The Leon Springs House
A brilliantly clear Sunday morning at this Lake Flato house for two doctors takes full advantage of Hill Country views and native landscape. Let’s stay here all day and just enjoy this pool along with the Sunday paper.
A Pipe Springs Jacal
Rick and Kristin Casey’s weekend place is really just a simple screened-in porch on a spectacular bend in this creek in the Texas Hill Country. I know they’ve added some things along the way for sleeping, kids, guests, bathrooms, entertaining, and air conditioning, but the beautifully simple heart remains. OK, I’m actually just going to stay here this afternoon. And I don’t need a paper – Rick can just fill me in while I enjoy this hammock…
A Helotes Ranch
Take a historical nineteenth century ranch headquarters and add a dash of 1920s dude ranch with the vision of a twenty-first century developer and drop it down on a spectacularly quintessential Hill Country site, and this is something like what you might get.

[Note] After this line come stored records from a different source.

-- ==== Sys2Proof/Machine/Retire.lean ====
section
/-! DEFINITION. Strikes and the retirement of grains: R91, R371, R372, the maps of R26-R28, and what the field part
learns (R412). -/

namespace Sys2Proof.Machine

open Sys2Proof

/-- Bit x of a ped-2's map, set or cleared. -/
def mapSet (x : Nat) (v : Bool) (m : BitVec 256) : BitVec 256 :=
  if v then m ||| BitVec.ofNat 256 (2 ^ x) else m &&& ~~~(BitVec.ofNat 256 (2 ^ x))

/-- R412: the field part learns a failed grain. -/
def learnFailed (q : Nat) (s : State) : State :=
  { s with boot := { s.boot with
      field := { s.boot.field with failed := nmUpdD (q / 256) 0 (mapSet (q % 256) true) s.boot.field.failed }
      recPending := true } }

/-- R412: the field part learns a retired ped-2. -/
def learnPed2 (p : Nat) (s : State) : State :=
  { s with boot := { s.boot with
      field := { s.boot.field with retired := addOnce p s.boot.field.retired }, recPending := true } }

/-- R412: the field part learns a retired frame. -/
def learnFrame (hzn ch f : Nat) (s : State) : State :=
  { s with boot := { s.boot with
      field := { s.boot.field with frames := addOnce (hzn, ch, f) s.boot.field.frames }, recPending := true } }

/-- The lowest-numbered spare of ped-2 p that is not among `failed`, as a physical linear id. -/
def nextSpare (s : State) (p : Nat) (failed : List Nat) : Option Nat :=
  ((List.range 256).find? (fun x => (nmGetD s.emap.spare p 0).getLsbD x && !(p * 256 + x ∈ failed))).map
    (fun x => p * 256 + x)

/-- Read from the spec by inference: DEDUCED (log 87). -/
def retiredRec (c : SpareCheck) (old : Nat) (new cause : Nat) (s : State) : State :=
  postRec 0x05 2 none (dieOfPed2 (logicalPed2 c.lg)) c.lg [(0, 4, old), (4, 4, new), (8, 1, cause)] s

/-- A ped-2 goes out of service (R22): none of its grains is enabled, it is leased to nobody from then on, and the
package reports DEGRADED (R22, R372, R420). -/
def retirePed2 (p cause : Nat) (bad : List Nat) (s : State) : State :=
  let good := bad.foldl (fun m q => mapSet (q % 256) false m)
    (nmGetD s.emap.enabled p 0 ||| nmGetD s.emap.spare p 0)
  let s := { s with emap := { s.emap with
      enabled := nmSet p 0 s.emap.enabled, spare := nmSet p good s.emap.spare
      retired := addOnce p s.emap.retired, gen := s.emap.gen + 1 } }
  let s := updPed2 p (fun d => { d with checks := [] }) s
  reportDegraded
    (postRec 0x06 2 none (dieOfPed2 p) 0xFFFFFFFF [(0, 2, p), (2, 1, cause), (4, 2, popCount good)] (learnPed2 p s))

/-- R371: the checks of one retirement have ended with spare q, and the map changes in one step. DEDUCED (log 84). -/
def mapSpare (p : Nat) (c : SpareCheck) (q : Nat) (s : State) : State :=
  let pos := logicalPed2 c.lg * 256 + (coldPos s (logicalPed2 c.lg) (logicalRank c.lg)).getD 0
  let dead := c.old :: c.failed
  let en := mapSet (q % 256) true (mapSet (c.old % 256) false (nmGetD s.emap.enabled p 0))
  let sp := mapSet (q % 256) false (c.failed.foldl (fun m x => mapSet (x % 256) false m) (nmGetD s.emap.spare p 0))
  let s := { s with emap := { s.emap with
      enabled := nmSet p en s.emap.enabled, spare := nmSet p sp s.emap.spare
      subst := (pos, q) :: s.emap.subst.filter (fun e => e.1 != pos), gen := s.emap.gen + 1 } }
  let s := dead.foldl (fun s x => learnFailed x s) s
  let s := retiredRec c c.old q c.cause s
  c.failed.foldl (fun s x => retiredRec c x q 1 s) s

/-- R372, R417: no spare is left for the retirements of `cs`: the ped-2 goes out of service. DEDUCED (log 32). -/
def noSpare (p : Nat) (cs : List SpareCheck) (s : State) : State :=
  let dead := cs.flatMap (fun c => c.old :: c.failed)
  let s := dead.foldl (fun s x => learnFailed x s) s
  let s := cs.foldl (fun s c =>
    c.failed.foldl (fun s x => retiredRec c x 0xFFFFFFFF 1 s) (retiredRec c c.old 0xFFFFFFFF c.cause s)) s
  retirePed2 p (if cs.any (fun c => c.cause == 2) then 3 else 1) dead s

/-- R22, R27: a grain of a ped-2 that is out of service fails: no spare takes its id, and the map shows it as failed. -/
def failOut (p : Nat) (c : SpareCheck) (s : State) : State :=
  retiredRec c c.old 0xFFFFFFFF c.cause (learnFailed c.old { s with emap := { s.emap with
    spare := nmUpd p (mapSet (c.old % 256) false) s.emap.spare, gen := s.emap.gen + 1 } })

/-- R26, R371: the grains of ped-2 p that hold the logical ids `lgs` are retired together; the check of the first spare
begins, or waits for the checks of the ped-2 that run already. Without a spare the ped-2 goes out of service with all of
them failed. -/
def retireGrains (p : Nat) (lgs : List Nat) (cause : Nat) (s : State) : State :=
  let cs := (lgs.filter (fun lg => !((ped2Of s p).checks.any (fun x => x.lg == lg)))).map (fun lg =>
    ({ lg := lg, old := physId s lg, failed := [], cause := cause } : SpareCheck))
  if cs = [] then s
  else if !(ped2InService s p) then cs.foldl (fun s c => failOut p c s) s
  else match nextSpare s p [] with
    | some _ => updPed2 p (fun d => { d with checks := d.checks ++ cs }) s
    | none => noSpare p ((ped2Of s p).checks ++ cs) s

def retireGrain (lg cause : Nat) (s : State) : State := retireGrains (logicalPed2 lg) [lg] cause s

/-- R91: does this fault retire the grain: it replays already, or its last strike lies within 2^30 gc. -/
def secondStrike (s : State) (g : Nat) : Bool :=
  let x := physOf s (physId s g)
  x.replaying || (match x.lastStrike with | some w => (s.clk.pcc - w).toNat ≤ 2 ^ 30 | none => false)

/-- R91, R372, R381: a strike; a second one retires the grain and ends the context's segment with STEP_LOST. -/
def takeStrike (g : Nat) (s : State) : State :=
  let second := secondStrike s g
  let s := updPhys (physId s g) (fun x => { x with lastStrike := some s.clk.pcc, strikes := x.strikes + 1 }) s
  let s := { s with err := { s.err with cAf := s.err.cAf + 1 } }
  if !second then s
  else match nmGet s.grains g with
    | none => retireGrain g 0 s
    | some gr =>
      let p := logicalPed2 g
      let filling := match ctxOf s gr.ctx with | some c => decide (p ∈ c.sec.fill) | none => false
      let s := updCtx gr.ctx (fun c => { c with sec := { c.sec with fill := addOnce p c.sec.fill } }) s
      stopSeg gr.ctx .gridRetired stSTEP_LOST (retireGrain g (if filling then 3 else 0) (abortClods g stSTEP_LOST 0 s))

/-- SPARE_CHECK_DONE (R371): the spare under check passes and takes the logical id, or fails and the next is tried. -/
def doSpareCheckDone (p : Nat) (ok : Bool) (s : State) : State :=
  match (ped2Of s p).checks with
  | [] => s
  | c :: rest =>
    match nextSpare s p c.failed with
    | none => noSpare p (c :: rest) s
    | some q =>
      let s :=
        if ok then updPed2 p (fun d => { d with checks := rest }) (mapSpare p c q s)
        else updPed2 p (fun d => { d with checks := { c with failed := c.failed ++ [q] } :: rest }) s
      match (ped2Of s p).checks with
      | [] => s
      | c :: rest => match nextSpare s p c.failed with
        | some _ => s
        | none => noSpare p (c :: rest) s

end Sys2Proof.Machine
end

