def derivVals (ftz : Bool) (f : Nat) (imm : FVal) (va : View) (ys gs : List (FVal × Bool)) (c : Counts) :
    List (FVal × Bool) × Counts :=
  if f = 0x22 then
    (List.range (nvec va)).foldl (fun (a : List (FVal × Bool) × Counts) j =>
      let y := (ys.drop (j * va.sz0)).take va.sz0
      let g := (gs.drop (j * va.sz0)).take va.sz0
      let bad := y.any (·.2) || g.any (·.2)
      let r := derivSoftmax ftz (j * va.sz0) (y.map (·.1)) (g.map (·.1)) a.2
      (a.1 ++ r.1.map (fun x => (x, bad)), r.2)) ([], c)
  else
    (List.range ys.length).foldl (fun (a : List (FVal × Bool) × Counts) n =>
      let y := ys.getD n (FVal.zero, false)
      let g := gs.getD n (FVal.zero, false)
      let r := derivElem ftz f imm y.1 g.1 (n, 0, 0) a.2
      (a.1 ++ [(r.1, y.2 || g.2)], r.2)) ([], c)

def derivWork (i : Iss) (lines : List (Nat × List Byte × Bool)) (s : State) : State :=
  let ftz := ctxFtz s i.ctx
  let ab := viewBytes s i.pl lines i.va
  let bb := viewBytes s i.pl lines i.vb
  let ys := viewVals ftz ab i.va i.pl.k (ctxScale s i.ctx i.va.scale) Counts.none
  let gs := viewVals ftz bb i.vb i.pl.k (ctxScale s i.ctx i.vb.scale) ys.2
  let us := derivVals ftz (u8 i.d 10) (f32 (BitVec.ofNat 32 (u32 i.d 12))) i.va ys.1 gs.1 gs.2
  let q := quantView ftz i.vc i.pl.k (ctxScale s i.ctx i.vc.scale) us.1 us.2 (StatFig.zero i.vc.scale)
  let s1 := consumeView i bb i.vb (consumeView i ab i.va s)
  setCounts i q.2.1 [q.2.2] (holdWrites i i.vc q.1 s1)

/-! ## RNG_FILL -/

def rngFaults (s : State) (i : Iss) : List (Bool × Nat) :=
  vecPlaces s i [i.vc] ++
  [(i.vc.fmt == 10, 0x06),
   (2 < u8 i.d 10 || u8 i.d 11 != 0 || !(tailZero i.d 30) || (u32 i.d 22 != 0 && !i.vc.gix) ||
      (u32 i.d 26 != 0 && u8 i.d 10 != 1), 0x0A)]

/-- R157: the element index of linear index n, modulo 2^64. -/
def rngIndex (i : Iss) (n : Nat) : Nat :=
  (u48 i.d 16 + n + (if i.vc.gix then i.pl.k * u32 i.d 22 else 0)) % 2 ^ 64

/-- R157: the value that a UNIFORM or NORMAL element is quantised from. -/
def rngVal (c : Ctx) (i : Iss) (n : Nat) : FVal :=
  let e := rngIndex i n
  let tensor := BitVec.ofNat 32 (u32 i.d 12)
  if u8 i.d 10 = 0 then
    let w := marlWord (marl10 c.stepSeed c.step (BitVec.ofNat 64 (e / 4)) tensor) (e % 4)
    .num false (mkRat (Int.ofNat (w.toNat / 256)) (2 ^ 24))
  else
    let b := marl10 c.stepSeed c.step (BitVec.ofNat 64 (e / 2)) tensor
    let wa := marlWord b (2 * (e % 2))
    let wb := marlWord b (2 * (e % 2) + 1)
    let z := normalQ (mkRat (Int.ofNat (wa.toNat / 256 + 1)) (2 ^ 24)) (mkRat (Int.ofNat (wb.toNat / 256)) (2 ^ 24))
    bounded z 6 false (Config.normal wa wb)

/-- R157: a BERNOULLI element: the encoding of 0 or of 1. -/
def rngBit (c : Ctx) (i : Iss) (n : Nat) : Nat :=
  let e := rngIndex i n
  let w := marlWord (marl10 c.stepSeed c.step (BitVec.ofNat 64 (e / 4)) (BitVec.ofNat 32 (u32 i.d 12))) (e % 4)
  if w.toNat < u32 i.d 26 then 0 else pack i.vc.fmt one

/-- Read from the spec by inference: DEDUCED (log 85). -/
def rngWork (i : Iss) (_ : List (Nat × List Byte × Bool)) (s : State) : State :=
  match ctxOf s i.ctx with
  | none => s
  | some c =>
    let ns := List.range (nelem i.vc)
    if u8 i.d 10 = 1 then
      holdWrites i i.vc (rawView i.vc i.pl.k (ns.map (fun n => (rngBit c i n, false)))) s
    else
      let q := quantView (ctxFtz s i.ctx) i.vc i.pl.k (ctxScale s i.ctx i.vc.scale)
        (ns.map (fun n => (rngVal c i n, false))) Counts.none (StatFig.zero i.vc.scale)
      let marks : Counts := { Counts.none with ftzHit := q.2.1.ftzHit, ufl := q.2.1.ufl }
      setCounts i marks [q.2.2] (holdWrites i i.vc q.1 s)

/-! ## ROUTE -/

def routeWords (i : Iss) : Nat :=
  let e := i.va.sz0
  16 + e + 2 * e * u16 i.d 12 + nvec i.va * u8 i.d 10

def routeFaults (s : State) (i : Iss) : List (Bool × Nat) :=
  let e := i.va.sz0
  let t := nvec i.va
  let k := u8 i.d 10
  vecPlaces s i [i.va, i.vc] ++
  [(decide (4 < i.va.fmt), 0x06),
   (e < 1 || 256 < e || t < 1 || 65535 < t || k < 1 || 8 < k || e < k || 1 < u8 i.d 11 || u16 i.d 12 < 1 ||
      4096 < u16 i.d 12 || !(tailZero i.d 14), 0x0A),
   (decide (65535 < routeWords i), 0x0A),
   (i.vc.fmt != 0 || i.vc.st0 != 1 || i.vc.sz1 != 1 || i.vc.sz2 != 1 || i.vc.sz3 != 1 || i.vc.sz0 < routeWords i, 0x0A)]

/-- R174: a ranks before b. -/
def ranksAbove (a b : FVal) : Bool :=
  match a, b with
  | .nan, _ => false
  | _, .nan => true
  | a, b => flt b a

/-- Expert x put into a ranking, after those that do not rank below it. -/
def rankIn (row : List FVal) (x : Nat) : List Nat → List Nat
  | [] => [x]
  | y :: r => if ranksAbove (row.getD x .nan) (row.getD y .nan) then x :: y :: r else y :: rankIn row x r

/-- R174: the experts of a token, largest score first, TOPK of them. -/
def topk (k : Nat) (row : List FVal) : List Nat :=
  ((List.range row.length).foldl (fun l x => rankIn row x l) []).take k
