def isIndexed (d : List Byte) : Bool := bitAt (u8 d 10) 1
def idxSide (d : List Byte) : Bool := bitAt (u8 d 10) 2

/-- The index entries, each with its poison. -/
def idxList (s : State) (p : Place) (d : List Byte) : List (Nat × Bool) :=
  (List.range (u16 d 18)).map (fun n =>
    let a := u32 d 12 + 4 * u16 d 16 * n
    (leNat (lsRead s p a 4), lsPoisoned s p a 4))

/-- The pieces of a transfer in the order in which it moves them. `get`: the far view is the source. -/
def dmaPieces (s : State) (i : Iss) (get : Bool) (far loc : View) : List Piece :=
  let k := i.pl.k
  if !(isIndexed i.d) then (List.range (nvec far)).flatMap (fun r => rowMove far loc k r r)
  else
    let src := if get then far else loc
    let dst := if get then loc else far
    let pair (rs rd : Nat) : List Piece := if get then rowMove far loc k rs rd else rowMove far loc k rd rs
    ((idxList s i.pl i.d).zip (List.range (u16 i.d 18))).flatMap (fun e =>
      let x := e.1.1
      let n := e.2
      if !(idxSide i.d) then
        if x = 0xFFFFFFFF || nvec src ≤ x then
          (rowBits dst k n).map (fun b => if get then (none, some b.1, b.2) else (some b.1, none, b.2))
        else pair x n
      else if x = 0xFFFFFFFF || nvec dst ≤ x then [] else pair n x)

/-- Out-of-range entries (R203). -/
def badIndices (s : State) (i : Iss) (get : Bool) (far loc : View) : Nat :=
  if !(isIndexed i.d) then 0
  else
    let side := if idxSide i.d == get then loc else far
    ((idxList s i.pl i.d).filter (fun e => e.1 == 0xFFFFFFFF || nvec side ≤ e.1)).length

/-- The key of a later piece hides an earlier one with the same key: the later row stands (R203). DEDUCED (log 86). -/
def hideOld {α : Type} (key : α → Option Nat) (off : α → α) : List α → List α
  | [] => []
  | x :: r => (if (key x).isSome && r.any (fun y => key y == key x) then off x else x) :: hideOld key off r

/-- A move cut where it crosses a 256-byte unit. -/
def cutMove (m : Move) : List Move :=
  let room := 2048 - m.1 % 2048
  if m.2.2 ≤ room then [m] else [(m.1, m.2.1, room), (m.1 + room, m.2.1 + room, m.2.2 - room)]

/-- R204: maximal runs of moves whose bytes lie in one unit. -/
def groupMoves (ms : List Move) : List (List Move) :=
  (ms.foldl (fun (a : List (Nat × List Move)) m =>
    match a with
    | (u, l) :: r => if u = m.1 / 2048 then (u, l ++ [m]) :: r else (m.1 / 2048, [m]) :: (u, l) :: r
    | [] => [(m.1 / 2048, [m])]) []).reverse.map (·.2)

/-- R204: requests to HZ3 in one granule are folded into one. DEDUCED (log 88). -/
def foldHz3 (o : Obj) (gs : List (List Move)) : List (List Move) :=
  let gran (l : List Move) : Option Nat :=
    match l with
    | [] => none
    | m :: _ => match locOf o (m.1 / 8) with | .hz3 _ _ => some (m.1 / 8 / 65536) | _ => none
  gs.foldl (fun acc l =>
    match gran l with
    | none => acc ++ [l]
    | some j => if acc.any (fun x => gran x == some j) then updWhere (fun x => gran x == some j) (fun x => x ++ l) acc
        else acc ++ [l]) []

/-- A request of a descriptor, as a part of a clod where it is one. -/
def addPart (i : Iss) (o : Obj) (off part : Nat) (clod : Option Nat) (kind : ReqKind) (s : State) : State :=
  bump i.g 0x24 1
    (addReqAt (dieOfPed2 i.ped2) i.ctx i.g i.ser o off (kindOffs off kind) kind clod part s)

/-- Read requests for moves out of an object. -/
def readParts (i : Iss) (o : Obj) (clod : Option Nat) (mk : List Move → ReqKind) (ms : List Move) (s : State) : State :=
  let gs := foldHz3 o (groupMoves (ms.flatMap cutMove))
  (List.zip gs (List.range gs.length)).foldl (fun s e =>
    match e.1 with
    | [] => s
    | m :: _ => addPart i o (m.1 / 8) e.2 clod (mk e.1) s) s

/-! ## Faults -/

def dmaFlush (d : List Byte) : Bool := dOp d == 0x11 && bitAt (u8 d 10) 0

/-- Read from the spec by inference: DEDUCED (log 85). -/
def dmaFaults (s : State) (i : Iss) : List (Bool × Nat) :=
  let get := dOp i.d == 0x10
  let far := if get then i.va else i.vc
  let loc := if get then i.vc else i.va
  let src := i.va
  let dst := i.vc
  let idx := isIndexed i.d
  let fl := bitAt (u8 i.d 10) 0
  let tail : List (Bool × Nat) :=
    [(bits (u8 i.d 10) 3 5 != 0 || u8 i.d 11 != 0 || !(tailZero i.d 20), 0x0A),
     (!idx && (idxSide i.d || !(allZero (slice i.d 12 8))), 0x0A)]
  if dmaFlush i.d && dVA i.d = 0xFF && dVC i.d = 0xFF then tail ++ [(idx, 0x0A)]
  else
    let fixed := if idxSide i.d then src else dst
    tail ++
    [(fl, 0x0A),
     (idx && i.pl.scratch < u32 i.d 12 + 4 * u16 i.d 16 * (u16 i.d 18 - 1) + 4, 0x04),
     (isLocal far || !(isLocal loc) || (!get && rdonlyDest s i.ctx far) || (get && outsideStage s i loc), 0x05),
     (src.fmt != dst.fmt, 0x06),
     (!idx && !(sameSizes src dst), 0x0A),
     (idx && (src.sz0 != dst.sz0 || nvec fixed != u16 i.d 18 || u32 i.d 12 % 4 != 0 || u16 i.d 16 == 0 || u16 i.d 18 == 0),
       0x0A),
     (preparedBad s i (!get) ((nelem dst * fmtW dst.fmt + 7) / 8), 0x0A)]

/-! ## The ladder (R185-R187, R215) -/

/-- The guard of a fetch. -/
def guardOf (s : State) (g ser : Nat) : Option Guard :=
  (nmGet s.grains g).bind (fun gr =>
    (gr.thr.flatMap (fun e => e.2.guards)).find? (fun u => u.fetch == some ser))

def updGuard (g ser : Nat) (f : Guard → Guard) (s : State) : State :=
  updGrain g (fun gr => { gr with
    thr := gr.thr.map (fun e => (e.1, { e.2 with guards := updWhere (fun u => u.fetch == some ser) f e.2.guards })) }) s

/-- The granule of the destination that holds a local bit: 256 bytes each, from the lowest byte that is written.
DEDUCED (log 86). -/
def granuleOf (o : OutD) (bit : Nat) : Nat :=
  let low := o.moves.foldl (fun m e => min m (e.2.1 / 8)) (match o.moves with | e :: _ => e.2.1 / 8 | [] => 0)
  (bit / 8 - low) / 256

/-- R186, R187: a rung served a granule: it is counted and logged. -/
def noteRung (ctx g : Nat) (daddr : W64) (rung granule : Nat) (s : State) : State :=
  updCtx ctx (fun c => { c with
    pmc := { c.pmc with late := c.pmc.late.set (rung - 1) (c.pmc.late.getD (rung - 1) 0 + 1) }
    sec := { c.sec with cur := { c.sec.cur with
      rungs := c.sec.cur.rungs ++ [{ daddr := daddr, rung := rung, g := g, granule := granule }] } } }) s

/-- R185: data of an abandoned source came after its cut-off: one late arrival for each request of it that is answered; the
rule does not say whether granules, rows or requests are counted. DESIGN CHOICE (log 117). -/
def noteLateArr (ctx : Nat) (s : State) : State :=
  updCtx ctx (fun c => { c with pmc := { c.pmc with late := c.pmc.late.set 3 (c.pmc.late.getD 3 0 + 1) } }) s

/-- The step runs again: R366-R369. -/
def inRerun (s : State) (ctx : Nat) : Bool :=
  match ctxOf s ctx with
  | some c => c.sec.rerunTill.isSome || c.sec.replayCid.isSome
  | none => false

/-- The complete strata entry of the step that runs again (R368, R369). -/
def logEntry (s : State) (ctx : Nat) : Option StrataEnt :=
  match ctxOf s ctx with
  | none => none
  | some c => if inRerun s ctx then c.sec.strata.find? (fun e => e.step == c.step && e.complete) else none

/-- R187, R368: the step runs from its log. The lost step has no complete entry: it runs as a new step. -/
def fromLog (s : State) (ctx : Nat) : Bool := (logEntry s ctx).isSome

/-- R187: the rungs that the log holds for a guarded fetch of the step that runs again: granule and rung. -/
def loggedRungs (s : State) (ctx g : Nat) (daddr : W64) : List (Nat × Nat) :=
  match logEntry s ctx with
  | none => []
  | some e => (e.rungs.filter (fun r => r.daddr == daddr && r.g == g)).map (fun r => (r.granule, r.rung))

/-- Does the descriptor still wait for something: a live request, a line that goes back, or an unserved granule. -/
def fetchOpen (s : State) (g ser : Nat) : Bool :=
  s.hz.reqs.any (fun q => q.g == g && q.ser == ser && !q.dead) ||
    lanesWait s (physId s g) (fun e => e.g == g && e.ser == ser && (match e.why with | .back _ => true | _ => false)) ||
    (match guardOf s g ser with | some u => u.late != [] | none => false)


/-- Granules that rung n serves are counted and leave the ladder, once their data is in and written (R185). -/
def rungServed (g ser n : Nat) (js : List Nat) (s : State) : State :=
  match outDOf s g ser, nmGet s.grains g, guardOf s g ser with
  | some o, some gr, some u =>
    let reqsOf (j : Nat) : Bool := s.hz.reqs.any (fun r => r.g == g && r.ser == ser && !r.dead &&
      (match r.kind with | .rung _ l => l.any (fun m => m.2.2 != 0 && granuleOf o m.2.1 == j) | _ => false))
    let lanesOf (j : Nat) : Bool := lanesWait s (physId s g) (fun e => e.ser == ser && e.why == .rung n &&
      e.ws.any (fun w => granuleOf o w.1 == j))
    (js.filter (fun j => j ∈ u.late && !(reqsOf j) && !(lanesOf j))).foldl (fun s j =>
      updGuard g ser (fun u => { u with late := del j u.late }) (noteRung gr.ctx g o.daddr n j s)) s
  | _, _, _ => s

/-- R185: what a cut-off source has brought and the slots have not written yet is given up; zeros stay. -/
def dropSource (g ser : Nat) (s : State) : State :=
  updPhys (physId s g) (fun x => { x with pend := x.pend.filter (fun e => !(e.ser == ser && e.g == g && e.why != .rung 3)) }) s

/-- Zeros written to the late granules' bytes (rung 3). -/
def rung3 (i : Iss) (o : OutD) (late : List Nat) (s : State) : State :=
  let ms := o.moves.filter (fun m => granuleOf o m.2.1 ∈ late)
  let s := laneWrite (.rung 3) i.g o.ser (ms.map (fun m => (m.2.1, m.2.2, 0, false))) s
  let s := late.foldl (fun s j => noteRung i.ctx i.g o.daddr 3 j s) s
  updGuard i.g o.ser (fun u => { u with stage := 3, late := [] }) s

/-- R185, R215: late granules go to rung n of a GRANULE ladder, or on where the object lacks it. -/
def rungFrom (i : Iss) (o : OutD) (late : List Nat) (n : Nat) (s : State) : State :=
  let ms := o.moves.filter (fun m => granuleOf o m.2.1 ∈ late)
  let src := ownObj s i.ctx i.va.handle
  let obj1 := (src.bind (fun x => if x.rung1 = 0 || x.fbMode ≠ 0 then none else ownObj s i.ctx x.rung1))
  let obj2 := (src.bind (fun x => if x.rung2 = 0 || x.fbMode ≠ 0 then none else ownObj s i.ctx x.rung2))
  let from2 (s : State) : State :=
    match obj2 with
    | some x =>
      let s := updGuard i.g o.ser (fun u => { u with stage := 2, late := late }) s
      readParts i x none (.rung 2) (ms.map (fun m => (m.1 % (8 * x.size), m.2))) s
    | none => rung3 i o late s
  if n = 1 then
    match obj1 with
    | some x =>
      let s := updGuard i.g o.ser (fun u => { u with stage := 1, late := late }) s
      readParts i x none (.rung 1) ms s
    | none => from2 s
  else if n = 2 then from2 s
  else rung3 i o late s

/-- Every live request of a fetch is abandoned. -/
def abandon (g ser : Nat) (s : State) : State :=
  updHz (fun h => { h with
    reqs := updWhere (fun q => q.g == g && q.ser == ser && !q.dead) (fun q => { q with dead := true }) h.reqs }) s

/-- The granules whose data is in and not wholly written. -/
def unwritten (s : State) (g : Nat) (o : OutD) : List Nat :=
  ((physOf s (physId s g)).pend.filter (fun e => e.ser == o.ser && e.g == g && e.why == .desc)).foldl (fun l e =>
    e.ws.foldl (fun l w => addOnce (granuleOf o w.1) l) l) []

/-- A cut-off of a guarded DMA_GET: stage n of the ladder begins. -/
def dmaCutoff (g ser n : Nat) (s : State) : State :=
  match outDOf s g ser, guardOf s g ser with
  | some o, some u =>
    match issOf s g o with
    | none => s
    | some i =>
      let late :=
        if n = 1 then
          (s.hz.reqs.filter (fun q => q.g == g && q.ser == ser && !q.dead)).foldl (fun l q =>
            match q.kind with
            | .read ms => (ms.filter (fun m => m.2.2 != 0)).foldl (fun l m => addOnce (granuleOf o m.2.1) l) l
            | _ => l) (unwritten s g o)
        else u.late
      let s := dropSource g ser (abandon g ser s)
      let s := if late = [] then updGuard g ser (fun u => { u with stage := n, late := [] }) s else rungFrom i o late n s
      if fetchOpen s g ser then s else workDone g ser s
  | _, _ => s

/-! ## DMA_GET and DMA_PUT -/

/-- R378: a poisoned index entry is consumed. -/
def consumeIdx (i : Iss) (s : State) : State :=
  if isIndexed i.d && (idxList s i.pl i.d).any (·.2) then consumePoison i.ctx i.g 0 0 0 (u32 i.d 12) i.daddr s else s
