def execSieveGather (g t : Nat) (s : State) : Host.Outcome State Fault Refusal := .next (doSieveGather g t s)
def execSieveRowArrive (g ser slot : Nat) (s : State) : Host.Outcome State Fault Refusal :=
  .next (doSieveRowArrive g ser slot s)
def execSieveScatterAdd (g t : Nat) (s : State) : Host.Outcome State Fault Refusal := .next (doSieveScatterAdd g t s)
def execSieveScatterApply (g t : Nat) (s : State) : Host.Outcome State Fault Refusal := .next (doSieveScatterApply g t s)
def execDlogMergeGranuleDone (table granule : Nat) (s : State) : Host.Outcome State Fault Refusal :=
  .next (doDlogMergeGranuleDone table granule s)

end Sys2Proof.Machine
end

Oh, did I mention topping it off with red-checked tablecloths under century-old live oaks, a barbeque lunch with now old friends and a Bloody Mary or two to take any edge off? Now I really want to go herd some cattle with the vaqueros or dress for dinner with the Viceroy and his beautiful daughter. Do we really have to go back to H-Town?
Well, we did go back but in best RDA Hometown Tour tradition, we never saw the Riverwalk, El Mercado, or even the venerable Alamo. Fantastico!